### Records for the task
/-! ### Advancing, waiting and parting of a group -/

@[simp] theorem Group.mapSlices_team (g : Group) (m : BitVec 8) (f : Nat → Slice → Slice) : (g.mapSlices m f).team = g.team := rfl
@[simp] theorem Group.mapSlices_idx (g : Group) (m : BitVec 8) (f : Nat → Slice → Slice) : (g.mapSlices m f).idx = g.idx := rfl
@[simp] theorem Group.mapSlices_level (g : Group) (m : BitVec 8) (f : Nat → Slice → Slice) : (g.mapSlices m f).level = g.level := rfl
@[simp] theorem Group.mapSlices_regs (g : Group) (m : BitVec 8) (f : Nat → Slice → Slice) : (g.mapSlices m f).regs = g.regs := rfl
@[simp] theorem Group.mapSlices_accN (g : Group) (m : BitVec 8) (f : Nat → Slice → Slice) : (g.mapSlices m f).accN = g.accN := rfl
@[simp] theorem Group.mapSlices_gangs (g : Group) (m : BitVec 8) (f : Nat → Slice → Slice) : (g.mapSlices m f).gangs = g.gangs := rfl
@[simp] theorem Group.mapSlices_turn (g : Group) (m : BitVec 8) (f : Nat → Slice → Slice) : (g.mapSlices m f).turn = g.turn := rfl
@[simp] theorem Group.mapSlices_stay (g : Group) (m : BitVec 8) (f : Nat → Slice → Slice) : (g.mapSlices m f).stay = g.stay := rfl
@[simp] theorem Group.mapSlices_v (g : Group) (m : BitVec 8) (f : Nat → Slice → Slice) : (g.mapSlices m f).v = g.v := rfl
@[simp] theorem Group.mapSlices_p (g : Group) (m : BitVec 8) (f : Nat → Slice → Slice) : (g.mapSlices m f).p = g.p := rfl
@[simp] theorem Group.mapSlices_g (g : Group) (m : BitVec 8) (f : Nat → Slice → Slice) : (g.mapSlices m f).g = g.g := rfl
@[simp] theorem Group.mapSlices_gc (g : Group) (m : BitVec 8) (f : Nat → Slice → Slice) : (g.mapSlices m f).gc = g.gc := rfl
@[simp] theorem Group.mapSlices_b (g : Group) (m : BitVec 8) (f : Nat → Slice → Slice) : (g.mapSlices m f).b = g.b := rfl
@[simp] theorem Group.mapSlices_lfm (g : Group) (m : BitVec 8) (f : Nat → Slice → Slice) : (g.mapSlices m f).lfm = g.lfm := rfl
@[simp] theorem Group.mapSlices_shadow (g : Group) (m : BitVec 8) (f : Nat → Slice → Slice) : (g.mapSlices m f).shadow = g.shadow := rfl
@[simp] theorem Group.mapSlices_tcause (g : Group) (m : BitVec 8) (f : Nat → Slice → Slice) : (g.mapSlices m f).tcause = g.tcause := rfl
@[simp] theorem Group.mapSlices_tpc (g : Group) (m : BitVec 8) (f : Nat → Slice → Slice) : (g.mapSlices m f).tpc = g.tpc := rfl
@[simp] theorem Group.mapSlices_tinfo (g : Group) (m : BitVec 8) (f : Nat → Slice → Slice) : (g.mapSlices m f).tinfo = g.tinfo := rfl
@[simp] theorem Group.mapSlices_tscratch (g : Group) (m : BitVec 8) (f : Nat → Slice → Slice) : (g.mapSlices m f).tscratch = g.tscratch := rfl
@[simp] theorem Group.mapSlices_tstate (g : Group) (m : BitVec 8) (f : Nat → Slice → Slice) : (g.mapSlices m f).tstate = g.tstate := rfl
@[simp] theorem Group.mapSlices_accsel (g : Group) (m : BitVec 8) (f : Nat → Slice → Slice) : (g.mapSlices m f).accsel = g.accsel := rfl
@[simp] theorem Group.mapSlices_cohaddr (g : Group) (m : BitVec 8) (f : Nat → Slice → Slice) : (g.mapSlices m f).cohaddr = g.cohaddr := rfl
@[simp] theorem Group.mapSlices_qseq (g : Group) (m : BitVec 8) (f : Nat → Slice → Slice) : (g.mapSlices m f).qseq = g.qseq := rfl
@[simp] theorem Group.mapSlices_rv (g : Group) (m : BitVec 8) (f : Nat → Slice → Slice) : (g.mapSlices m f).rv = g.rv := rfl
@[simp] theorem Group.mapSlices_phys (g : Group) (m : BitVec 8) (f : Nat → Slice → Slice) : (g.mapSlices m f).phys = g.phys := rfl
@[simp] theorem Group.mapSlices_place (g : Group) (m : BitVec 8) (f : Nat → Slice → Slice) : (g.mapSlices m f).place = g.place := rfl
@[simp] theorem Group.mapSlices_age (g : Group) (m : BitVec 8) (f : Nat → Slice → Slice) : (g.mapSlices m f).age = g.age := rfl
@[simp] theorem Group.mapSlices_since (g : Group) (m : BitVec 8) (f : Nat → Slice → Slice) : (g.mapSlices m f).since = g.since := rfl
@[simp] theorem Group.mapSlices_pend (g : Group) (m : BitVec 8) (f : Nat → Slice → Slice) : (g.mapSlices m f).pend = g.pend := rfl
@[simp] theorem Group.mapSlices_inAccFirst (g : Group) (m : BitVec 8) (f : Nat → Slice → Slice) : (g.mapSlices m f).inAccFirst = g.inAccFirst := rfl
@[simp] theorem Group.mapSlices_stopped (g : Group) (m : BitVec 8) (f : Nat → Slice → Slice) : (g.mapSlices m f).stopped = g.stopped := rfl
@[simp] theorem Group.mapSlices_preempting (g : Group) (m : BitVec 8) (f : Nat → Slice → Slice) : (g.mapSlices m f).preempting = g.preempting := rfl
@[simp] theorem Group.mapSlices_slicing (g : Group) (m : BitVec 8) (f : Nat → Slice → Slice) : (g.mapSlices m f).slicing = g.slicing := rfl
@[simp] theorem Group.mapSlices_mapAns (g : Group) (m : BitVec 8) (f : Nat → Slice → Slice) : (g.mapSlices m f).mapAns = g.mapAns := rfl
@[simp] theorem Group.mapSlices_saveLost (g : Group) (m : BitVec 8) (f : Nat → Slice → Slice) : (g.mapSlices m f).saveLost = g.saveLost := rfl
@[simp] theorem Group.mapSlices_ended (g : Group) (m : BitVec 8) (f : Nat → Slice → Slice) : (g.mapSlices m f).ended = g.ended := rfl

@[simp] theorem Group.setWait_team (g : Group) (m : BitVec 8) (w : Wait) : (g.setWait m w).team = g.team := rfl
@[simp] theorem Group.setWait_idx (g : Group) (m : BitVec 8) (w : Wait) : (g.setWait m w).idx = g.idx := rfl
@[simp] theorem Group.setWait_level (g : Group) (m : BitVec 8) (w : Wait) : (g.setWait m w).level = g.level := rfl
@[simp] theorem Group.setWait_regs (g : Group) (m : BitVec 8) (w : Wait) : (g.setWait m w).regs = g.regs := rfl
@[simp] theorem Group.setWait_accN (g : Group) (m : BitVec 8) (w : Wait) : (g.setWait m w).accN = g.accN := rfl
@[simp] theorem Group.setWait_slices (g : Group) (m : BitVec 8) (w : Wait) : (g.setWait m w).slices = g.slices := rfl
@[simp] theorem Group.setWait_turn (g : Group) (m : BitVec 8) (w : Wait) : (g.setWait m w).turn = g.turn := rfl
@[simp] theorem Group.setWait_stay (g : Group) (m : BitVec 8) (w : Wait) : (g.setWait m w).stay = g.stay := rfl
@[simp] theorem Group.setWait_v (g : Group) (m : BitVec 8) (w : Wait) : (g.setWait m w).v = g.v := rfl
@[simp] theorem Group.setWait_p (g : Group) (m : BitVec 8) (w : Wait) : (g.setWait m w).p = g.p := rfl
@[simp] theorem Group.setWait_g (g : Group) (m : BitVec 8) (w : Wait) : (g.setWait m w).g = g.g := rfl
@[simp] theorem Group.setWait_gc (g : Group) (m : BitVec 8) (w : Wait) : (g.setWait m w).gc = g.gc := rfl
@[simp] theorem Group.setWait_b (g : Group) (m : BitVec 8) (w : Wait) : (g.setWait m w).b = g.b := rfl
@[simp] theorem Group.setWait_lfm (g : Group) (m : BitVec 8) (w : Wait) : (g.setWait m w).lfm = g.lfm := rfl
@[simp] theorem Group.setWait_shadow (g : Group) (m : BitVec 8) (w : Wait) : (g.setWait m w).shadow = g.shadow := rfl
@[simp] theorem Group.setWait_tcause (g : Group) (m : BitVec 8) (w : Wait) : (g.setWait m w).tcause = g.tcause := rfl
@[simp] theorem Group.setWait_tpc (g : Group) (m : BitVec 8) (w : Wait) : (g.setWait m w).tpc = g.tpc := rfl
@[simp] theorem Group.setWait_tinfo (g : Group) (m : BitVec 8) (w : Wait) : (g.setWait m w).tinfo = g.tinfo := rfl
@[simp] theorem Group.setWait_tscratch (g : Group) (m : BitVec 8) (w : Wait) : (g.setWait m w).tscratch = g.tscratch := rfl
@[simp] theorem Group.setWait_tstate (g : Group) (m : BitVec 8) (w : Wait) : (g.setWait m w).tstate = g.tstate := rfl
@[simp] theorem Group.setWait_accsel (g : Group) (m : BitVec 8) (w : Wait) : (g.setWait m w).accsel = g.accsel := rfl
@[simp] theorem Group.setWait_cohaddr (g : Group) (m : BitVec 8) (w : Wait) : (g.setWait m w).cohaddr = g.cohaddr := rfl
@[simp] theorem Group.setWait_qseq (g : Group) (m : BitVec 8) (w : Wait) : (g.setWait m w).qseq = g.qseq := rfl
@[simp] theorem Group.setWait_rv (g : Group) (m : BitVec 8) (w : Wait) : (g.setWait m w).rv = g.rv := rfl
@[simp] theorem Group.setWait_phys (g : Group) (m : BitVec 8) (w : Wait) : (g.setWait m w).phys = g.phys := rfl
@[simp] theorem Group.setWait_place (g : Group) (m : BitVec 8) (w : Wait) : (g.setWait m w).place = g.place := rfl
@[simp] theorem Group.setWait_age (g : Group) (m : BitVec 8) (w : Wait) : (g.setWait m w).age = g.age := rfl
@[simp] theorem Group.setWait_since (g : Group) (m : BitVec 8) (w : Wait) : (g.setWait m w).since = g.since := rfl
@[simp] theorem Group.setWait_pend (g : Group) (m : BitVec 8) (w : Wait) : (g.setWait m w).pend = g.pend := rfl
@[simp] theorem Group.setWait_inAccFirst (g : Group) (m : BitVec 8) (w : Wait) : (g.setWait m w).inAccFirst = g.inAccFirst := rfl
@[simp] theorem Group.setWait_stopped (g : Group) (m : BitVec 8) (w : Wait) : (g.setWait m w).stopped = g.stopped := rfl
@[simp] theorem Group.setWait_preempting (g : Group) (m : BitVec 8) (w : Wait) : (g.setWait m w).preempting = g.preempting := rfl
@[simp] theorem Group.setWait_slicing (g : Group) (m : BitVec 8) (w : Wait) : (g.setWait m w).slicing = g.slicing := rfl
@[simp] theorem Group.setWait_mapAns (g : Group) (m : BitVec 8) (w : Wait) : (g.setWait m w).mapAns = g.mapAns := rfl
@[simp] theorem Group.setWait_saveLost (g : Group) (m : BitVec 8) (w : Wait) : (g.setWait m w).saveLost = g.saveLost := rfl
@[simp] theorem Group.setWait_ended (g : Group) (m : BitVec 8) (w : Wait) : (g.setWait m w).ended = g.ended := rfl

### The problem
In the entries above, find the line with "f).cohaddr = g.cohaddr := rfl" and the line with "f).rv = g.rv := rfl", then restate word for word both of them and every line between, with nothing more.

### Reply to the task
@[simp] theorem Group.mapSlices_cohaddr (g : Group) (m : BitVec 8) (f : Nat → Slice → Slice) : (g.mapSlices m f).cohaddr = g.cohaddr := rfl
@[simp] theorem Group.mapSlices_qseq (g : Group) (m : BitVec 8) (f : Nat → Slice → Slice) : (g.mapSlices m f).qseq = g.qseq := rfl
@[simp] theorem Group.mapSlices_rv (g : Group) (m : BitVec 8) (f : Nat → Slice → Slice) : (g.mapSlices m f).rv = g.rv := rfl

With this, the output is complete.